Long ago, in a part of the world now known as Europe, early modern humans
lived alongside the Neanderthal people - and they interbred.
A fast-growing population of humans eventually drove the Neanderthals to
extinction 30,000 years ago, but the benefits of those early dalliances
between the two groups live on.
The Neanderthals, it seems, passed on to humans many of the genes that now
mark our greatly improved immune systems, according to an international
team of researchers led by a Stanford group.

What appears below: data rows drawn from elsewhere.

-- ==== Sys2Proof/Certificates/Slice0/Obligations.lean ====
section
/-! DEFINITION. The statements about the KPC model, for the provers. Each is stated in the terms of Safety.lean and of the machine itself. -/

open Sys2Proof Sys2Proof.Machine

/-! ## Primitives and encoding -/

/-- The primitives of 00_scope.md R12, in plain arithmetic: which characters are hex digits, their values, the lowercase
digit of a nibble, and the reversal of 16 bits. -/
def Obligations.PrimitivesAgreeWithArithmetic : Prop :=
  (∀ c : Byte, ishex c = true ↔
    (0x30 ≤ c.toNat ∧ c.toNat ≤ 0x39) ∨ (0x41 ≤ c.toNat ∧ c.toNat ≤ 0x46) ∨ (0x61 ≤ c.toNat ∧ c.toNat ≤ 0x66)) ∧
  (∀ c : Byte, ishex c = true → (hexval c).toNat =
    if c.toNat ≤ 0x39 then c.toNat - 0x30 else if c.toNat ≤ 0x46 then c.toNat - 0x41 + 10 else c.toNat - 0x61 + 10) ∧
  (∀ n : Nibble, (hexchar n).toNat = if n.toNat ≤ 9 then 0x30 + n.toNat else 0x61 + (n.toNat - 10)) ∧
  (∀ (x : Word16) (i : Nat), i < 16 → (rev16 x).getLsbD i = x.getLsbD (15 - i))

/-- Decoding the vector the assembler writes for an operation gives the operation back, for every operation and every
operand (30_encoding.md R57, R59, R61, R62, R68). -/
def Obligations.DecodeOfEncodeIsTheOperation : Prop :=
  ∀ i : Instr, decode (encode i) = i

/-- Every value of every vector decodes to exactly one row of the opcode table, the row of the decoded operation, and
stays on its port (30_encoding.md R65). -/
def Obligations.EveryVectorHasExactlyOneRow : Prop :=
  ∀ w : PortWord, (decode w).unit = w.unit ∧
    ∃ r ∈ opcodeTable, r.mnemonic = (decode w).mnemonic ∧ r.matchesWord w = true ∧
      ∀ q ∈ opcodeTable, q.matchesWord w = true → q = r

/-- Two vectors that differ only in ignored bits are the same operation; the op codes with a data field are CRC 0b10,
FENC 0b001 and 0b011, and FDEC 0b10 (30_encoding.md R57, R59, R61, R64). -/
def Obligations.IgnoredBitsDoNotSelectTheOperation : Prop :=
  (∀ v w : BitVec 10, v.extractLsb' 8 2 = w.extractLsb' 8 2 → v.extractLsb' 8 2 ≠ 0b10#2 →
    decode (.crc v) = decode (.crc w) ∧ decode (.fdec v) = decode (.fdec w)) ∧
  (∀ v w : BitVec 11, v.extractLsb' 8 3 = w.extractLsb' 8 3 → v.extractLsb' 8 3 ≠ 0b001#3 →
    v.extractLsb' 8 3 ≠ 0b011#3 → decode (.fenc v) = decode (.fenc w))

/-- A few of the words the spec's own examples give (95_test_vectors.md sections 1, 2, 4, 5), decoded on their ports. -/
def Obligations.SpecExampleWordsDecode : Prop :=
  decode (.crc 0x207) = .crcUpd 0x07 ∧ decode (.crc 0x1FF) = .crcInit ∧ decode (.crc 0x3AB) = .crcRsvd3 ∧
  decode (.fenc 0x165) = .fencTgt 0x65 ∧ decode (.fenc 0x31E) = .fencHex 0x1E ∧ decode (.fenc 0x6AA) = .fencRsvd6 ∧
  decode (.fdec 0x228) = .fdecChr 0x28 ∧ decode (.fdec 0x100) = .fdecStart ∧
  decode (.zat 0x02030024) = .zat 2 3 36

/-- A line of operations for different units drives each named port with its operation's vector and leaves every other
sequential unit at NOP (30_encoding.md R67, R68). The last clause is the model's choice (log 5): on a line that names no
`zat` ZAT's inputs are whatever the host drives (30_encoding.md R70, 43_address_translator.md R140), and the model
presents none. -/
def Obligations.WellFormedLinePresentsItsOperations : Prop :=
  ∀ l : List AsmOp, (Line.ops l).wellFormed = true →
    (lineInputs (.ops l)).rst = false ∧
    (∀ o ∈ l, drive (asmWord o) (lineInputs (.ops l)) = lineInputs (.ops l)) ∧
    ((∀ o ∈ l, o.unit ≠ .crc) → (lineInputs (.ops l)).crc = 0) ∧
    ((∀ o ∈ l, o.unit ≠ .fenc) → (lineInputs (.ops l)).fenc = 0) ∧
    ((∀ o ∈ l, o.unit ≠ .fdec) → (lineInputs (.ops l)).fdec = 0) ∧
    ((∀ o ∈ l, o.unit ≠ .zat) → (lineInputs (.ops l)).zat = none)

/-- The error codes' numbers, pairwise different and below 8, and the unit of each (60_exceptions.md section 1). -/
def Obligations.ErrorCodesHaveTheirNumbers : Prop :=
  ErrCode.none.code = 0 ∧ ErrCode.zone.code = 1 ∧ ErrCode.slot.code = 2 ∧ ErrCode.addrOvf.code = 3 ∧
  ErrCode.parse.code = 4 ∧ ErrCode.hex.code = 5 ∧ ErrCode.encSeq.code = 6 ∧ ErrCode.encChar.code = 7 ∧
  (∀ e f : ErrCode, e.code = f.code → e = f) ∧
  (∀ e : ErrCode, (e.unit = some .zat ↔ e = .zone ∨ e = .slot ∨ e = .addrOvf) ∧
    (e.unit = some .fdec ↔ e = .parse ∨ e = .hex) ∧ (e.unit = some .fenc ↔ e = .encSeq ∨ e = .encChar))

/-! ## CRC unit -/

/-- CRC.NOP, CRC.INIT and the reserved op code (40_crc.md R76, R77, R80): every register but the ones named keeps its
value. -/
def Obligations.CrcNopInitReservedResults : Prop :=
  ∀ s : State,
    exec .crcNop s = .next { s with crc := { acc := s.crc.acc, rsvd := false } } ∧
    exec .crcRsvd3 s = .next { s with crc := { acc := s.crc.acc, rsvd := true } } ∧
    ∃ t, exec .crcInit s = .next t ∧ t = { s with crc := { acc := 0x0000, rsvd := false } } ∧
      t.outputs.crcArc = 0x0000 ∧ t.outputs.crcField = 0x0000 ∧ t.outputs.crcB0 = 0x00 ∧ t.outputs.crcB1 = 0x00 ∧
      exec .crcInit t = .next t

/-- CRC.UPD at ARC_REFLECTED (40_crc.md R78): eight turns of the reflected loop on the accumulator with the byte in its
low half; a zero byte on a zero accumulator gives zero. -/
def Obligations.CrcUpdReflectedResult : Prop :=
  (∀ (s : State) (b : Byte), s.config.crcBase = .arcReflected →
    exec (.crcUpd b) s = .next { s with
      crc := { acc := (fun x : Word16 => if x.getLsbD 0 = true then (x >>> 1) ^^^ 0xA001#16 else x >>> 1)^[8]
                  (s.crc.acc ^^^ b.setWidth 16),
               rsvd := false } }) ∧
  crcUpdAt .arcReflected 0x0000 0x00 = 0x0000 ∧ rev16 0x8005 = 0xA001

/-- CRC.UPD at LITERAL_UNREFLECTED (40_crc.md R79): eight turns of the unreflected loop on the accumulator with the byte
in its high half. -/
def Obligations.CrcUpdLiteralResult : Prop :=
  ∀ (s : State) (b : Byte), s.config.crcBase = .literalUnreflected →
    exec (.crcUpd b) s = .next { s with
      crc := { acc := (fun x : Word16 => if x.getLsbD 15 = true then (x <<< 1) ^^^ 0x8005#16 else x <<< 1)^[8]
                  (s.crc.acc ^^^ (b.setWidth 16 <<< 8)),
               rsvd := false } }

/-- The CRC outputs bit by bit (40_crc.md R82, R83): `crc_arc` is the accumulator, `crc_field` its 16-bit reversal,
`crc_b0` and `crc_b1` the field's low and high byte. -/
def Obligations.CrcOutputsAreTheReversedField : Prop :=
  ∀ s : State, s.outputs.crcArc = s.crc.acc ∧
    (∀ i, i < 16 → s.outputs.crcField.getLsbD i = s.crc.acc.getLsbD (15 - i)) ∧
    (∀ i, i < 8 → s.outputs.crcB0.getLsbD i = s.outputs.crcField.getLsbD i ∧
      s.outputs.crcB1.getLsbD i = s.outputs.crcField.getLsbD (8 + i)) ∧
    s.outputs.crcB0 = s.outputs.crcField.extractLsb' 0 8 ∧ s.outputs.crcB1 = s.outputs.crcField.extractLsb' 8 8

/-- The equivalent formulation of 40_crc.md R89: at ARC_REFLECTED, after INIT and UPD of each byte, `crc_field` is the
unreflected register with polynomial 0x8005 fed each byte least significant bit first. -/
def Obligations.ReflectedCrcFieldIsTheUnreflectedRegister : Prop :=
  ∀ (s : State) (d : List Byte), s.config.crcBase = .arcReflected →
    ∃ t, feedAll (programOf (crcBytesLines d)) s = .next t ∧ t.outputs.crcField = reversedCrc d

/-- The accumulator after any lines without reset and CRC.INIT is the fold of CRC.UPD over the bytes they feed, whatever
NOPs, reserved codes and other units' operations stand between (40_crc.md section 3). -/
def Obligations.CrcDependsOnlyOnItsBytes : Prop :=
  ∀ (s : State) (ls : List CycleIn), (∀ l ∈ ls, l.rst = false ∧ decode (.crc l.crc) ≠ .crcInit) →
    ∃ t, feedAll ls s = .next t ∧ t.crc.acc = (crcUpdBytes ls).foldl (crcUpdAt s.config.crcBase) s.crc.acc

/-- Linearity over GF(2): for strings of equal length, at either setting, the accumulator after their exclusive or is the
exclusive or of the accumulators. At ARC_REFLECTED it is a corner case the spec gives (40_crc.md section 5, R90); at
LITERAL_UNREFLECTED it follows from the operations themselves (40_crc.md section 2, R77 and R79). -/
def Obligations.CrcIsLinear : Prop :=
  ∀ (s : State) (a b : List Byte), a.length = b.length →
    ∃ ta tb tx, feedAll (programOf (crcBytesLines a)) s = .next ta ∧ feedAll (programOf (crcBytesLines b)) s = .next tb ∧
      feedAll (programOf (crcBytesLines (List.zipWith (fun x y => x ^^^ y) a b))) s = .next tx ∧
      tx.crc.acc = ta.crc.acc ^^^ tb.crc.acc

/-- Residue (40_crc.md section 5): going on with the unreversed CRC's two bytes, low byte first, leaves the accumulator 0. -/
def Obligations.CrcResidueIsZero : Prop :=
  ∀ (s : State) (d : List Byte), s.config.crcBase = .arcReflected →
    ∃ t u, feedAll (programOf (crcBytesLines d)) s = .next t ∧
      feedAll (programOf (crcBytesLines (d ++ [t.outputs.crcArc.extractLsb' 0 8, t.outputs.crcArc.extractLsb' 8 8]))) s
        = .next u ∧
      u.crc.acc = 0x0000

/-! ## Frame encoder

A statement about an operation that raises a code says what becomes of every register and of every other field but the
fault log, which is the model's bookkeeping: RaisedCodesAreLogged and OperationTouchesOnlyItsUnit say what the log takes. -/

/-- FENC.NOP, FENC.ABORT and the two reserved op codes (41_frame_encoder.md R97, R102, R104). -/
def Obligations.FencNopAbortReservedResults : Prop :=
  ∀ s : State,
    exec .fencNop s = .next { s with
      fenc := { phase := s.fenc.phase, len := 0, b0 := 0x00, b1 := 0x00, err := .none, rsvd := false } } ∧
    exec .fencAbort s = .next { s with
      fenc := { phase := .idle, len := 0, b0 := 0x00, b1 := 0x00, err := .none, rsvd := false } } ∧
    exec .fencRsvd6 s = .next { s with
      fenc := { phase := s.fenc.phase, len := 0, b0 := 0x00, b1 := 0x00, err := .none, rsvd := true } } ∧
    exec .fencRsvd7 s = .next { s with
      fenc := { phase := s.fenc.phase, len := 0, b0 := 0x00, b1 := 0x00, err := .none, rsvd := true } }

/-- FENC.TGT (41_frame_encoder.md R98, R103): in BODY it raises E_ENC_SEQ whatever the character; elsewhere an illegal
character raises E_ENC_CHAR and a legal one is emitted. The source's targets are made of legal characters. -/
def Obligations.FencTargetResult : Prop :=
  (∀ c : Byte, legalTargetChar c = true ↔
    0x21 ≤ c.toNat ∧ c.toNat ≤ 0x7E ∧ c.toNat ≠ 0x28 ∧ c.toNat ≠ 0x29) ∧
  (∀ (s : State) (c : Byte), s.fenc.phase = .body →
    ∃ t, exec (.fencTgt c) s = .next t ∧ { t with log := s.log } = { s with
      fenc := { phase := .body, len := 0, b0 := 0x00, b1 := 0x00, err := .encSeq, rsvd := false } }) ∧
  (∀ (s : State) (c : Byte), s.fenc.phase ≠ .body → legalTargetChar c = false →
    ∃ t, exec (.fencTgt c) s = .next t ∧ { t with log := s.log } = { s with
      fenc := { phase := s.fenc.phase, len := 0, b0 := 0x00, b1 := 0x00, err := .encChar, rsvd := false } }) ∧
  (∀ (s : State) (c : Byte), s.fenc.phase ≠ .body → legalTargetChar c = true →
    exec (.fencTgt c) s = .next { s with
      fenc := { phase := .target, len := 1, b0 := c, b1 := 0x00, err := .none, rsvd := false } }) ∧
  (∀ t ∈ [[0x65, 0x3A, 0x74], [0x62, 0x3A, 0x64], [0x65, 0x3A, 0x70, 0x3A, 0x73], [0x62, 0x3A, 0x66], [0x62, 0x3A, 0x61]],
    legalTarget t = true)

/-- FENC.OPEN (41_frame_encoder.md R99): `(` from TARGET, E_ENC_SEQ from IDLE and BODY with the phase unchanged. -/
def Obligations.FencOpenResult : Prop :=
  (∀ s : State, s.fenc.phase = .target →
    exec .fencOpen s = .next { s with
      fenc := { phase := .body, len := 1, b0 := 0x28, b1 := 0x00, err := .none, rsvd := false } }) ∧
  (∀ s : State, s.fenc.phase ≠ .target →
    ∃ t, exec .fencOpen s = .next t ∧ { t with log := s.log } = { s with
      fenc := { phase := s.fenc.phase, len := 0, b0 := 0x00, b1 := 0x00, err := .encSeq, rsvd := false } })

/-- FENC.HEX (41_frame_encoder.md R100): in BODY the two lowercase digits of the byte, high nibble first, for every byte
value; elsewhere E_ENC_SEQ with the phase unchanged. -/
def Obligations.FencHexResult : Prop :=
  (∀ (s : State) (b : Byte), s.fenc.phase = .body →
    ∃ b0 b1 : Byte,
      b0.toNat = (if b.toNat / 16 ≤ 9 then 0x30 + b.toNat / 16 else 0x61 + (b.toNat / 16 - 10)) ∧
      b1.toNat = (if b.toNat % 16 ≤ 9 then 0x30 + b.toNat % 16 else 0x61 + (b.toNat % 16 - 10)) ∧
      exec (.fencHex b) s = .next { s with
        fenc := { phase := .body, len := 2, b0 := b0, b1 := b1, err := .none, rsvd := false } }) ∧
  (∀ (s : State) (b : Byte), s.fenc.phase ≠ .body →
    ∃ t, exec (.fencHex b) s = .next t ∧ { t with log := s.log } = { s with
      fenc := { phase := s.fenc.phase, len := 0, b0 := 0x00, b1 := 0x00, err := .encSeq, rsvd := false } })

/-- FENC.CLOSE (41_frame_encoder.md R101): `)` and `\n` from BODY, back to IDLE; elsewhere E_ENC_SEQ with the phase
unchanged. -/
def Obligations.FencCloseResult : Prop :=
  (∀ s : State, s.fenc.phase = .body →
    exec .fencClose s = .next { s with
      fenc := { phase := .idle, len := 2, b0 := 0x29, b1 := 0x0A, err := .none, rsvd := false } }) ∧
  (∀ s : State, s.fenc.phase ≠ .body →
    ∃ t, exec .fencClose s = .next t ∧ { t with log := s.log } = { s with
      fenc := { phase := s.fenc.phase, len := 0, b0 := 0x00, b1 := 0x00, err := .encSeq, rsvd := false } })

/-- `encode(target, payload)` (41_frame_encoder.md R105): from IDLE the operations TGT, OPEN, HEX and CLOSE of a legal
target and any payload emit exactly the frame, k + 2n + 3 bytes, report no error after any cycle and end in IDLE. -/
def Obligations.EncoderEmitsTheFrame : Prop :=
  ∀ (s : State) (t p : List Byte), s.fenc.phase = .idle → legalTarget t = true →
    ∃ u, feedAll (programOf (fencFrameLines t p)) s = .next u ∧ u.fenc.phase = .idle ∧
      fencClean (programOf (fencFrameLines t p)) s = true ∧
      collectFenc (programOf (fencFrameLines t p)) s =
        t ++ [0x28] ++ p.flatMap (fun b => [hexchar (b.extractLsb' 4 4), hexchar (b.extractLsb' 0 4)]) ++ [0x29, 0x0A] ∧
      (collectFenc (programOf (fencFrameLines t p)) s).length = t.length + 2 * p.length + 3

/-- The frame grammar (41_frame_encoder.md section 1): a sequence of TGT, OPEN, HEX and CLOSE from IDLE reports no error
and ends in IDLE exactly when it is a sequence of whole frames `TGT+ OPEN HEX* CLOSE` with legal target characters. -/
def Obligations.ErrorFreeEncoderRunsAreFrames : Prop :=
  ∀ (s : State) (ops : List Instr), s.fenc.phase = .idle →
    (∀ i ∈ ops, (∃ c, i = .fencTgt c) ∨ i = .fencOpen ∨ (∃ b, i = .fencHex b) ∨ i = .fencClose) →
    ∃ u, feedAll (programOf (ops.map opLine)) s = .next u ∧
      ((fencClean (programOf (ops.map opLine)) s = true ∧ u.fenc.phase = .idle) ↔
        ∃ frames : List (List Byte × List Byte), (∀ f ∈ frames, legalTarget f.1 = true) ∧
          ops = frames.flatMap fun f =>
            f.1.map Instr.fencTgt ++ [Instr.fencOpen] ++ f.2.map Instr.fencHex ++ [Instr.fencClose])

/-! ## Frame decoder -/

/-- FDEC.NOP, FDEC.START and the reserved op code (42_frame_decoder.md R116, R117, R128). START leaves exactly the reset
values. -/
def Obligations.FdecNopStartReservedResults : Prop :=
  ∀ s : State,
    exec .fdecNop s = .next { s with fdec := { s.fdec with bvalid := false, rsvd := false } } ∧
    exec .fdecRsvd3 s = .next { s with fdec := { s.fdec with bvalid := false, rsvd := true } } ∧
    exec .fdecStart s = .next { s with
      fdec := { phase := .scan, nhist := 0, prev2 := 0x00, prev1 := 0x00, status := 0x00, nibv := false, nib := 0,
                bad := false, bvalid := false, byte := 0x00, err := .none, rsvd := false } } ∧
    exec .fdecStart s = .next { s with fdec := State.reset.fdec }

The researchers, deciphering the genome of fossil Neanderthals and modern
humans, report they have found in both a major group of matching immune
system genes - genes the scientists say we inherited from our stocky Ice
Age predecessors.
The same scientists also studied the genes of a different ancient people,
the Denisovans, who were contemporary with the Neanderthals and whose
meager fossils were found in a Siberian cave called Denisova. The
Denisovans, the Stanford scientists said, were likely a "sister group to
the Neanderthals" who apparently bequeathed genes of their immune systems
to modern Melanesians - the people of New Guinea, Fiji and scores of other
islands in the western South Pacific.
In a report published in the journal ScienceExpress on Thursday, Peter
Parham, a Stanford microbiologist and immunologist, describes how he and
22 colleagues from five nations traced the genetic history of the varied
people who originated in Africa and later moved into Europe and the Middle
East. Genomes decipherd
The German anthropologist Svänte Paabo and his colleagues first deciphered
the Neanderthal and Denisovan genomes and showed where and when they
interbred with modern humans.
The fossil record indicates that those ancient pre-human people apparently
left Africa some 400,000 years ago and roamed across Europe and Asia until
modern humans moved into their Eurasian turf from Africa around 85,000
years ago, and quickly replaced them, Parham said.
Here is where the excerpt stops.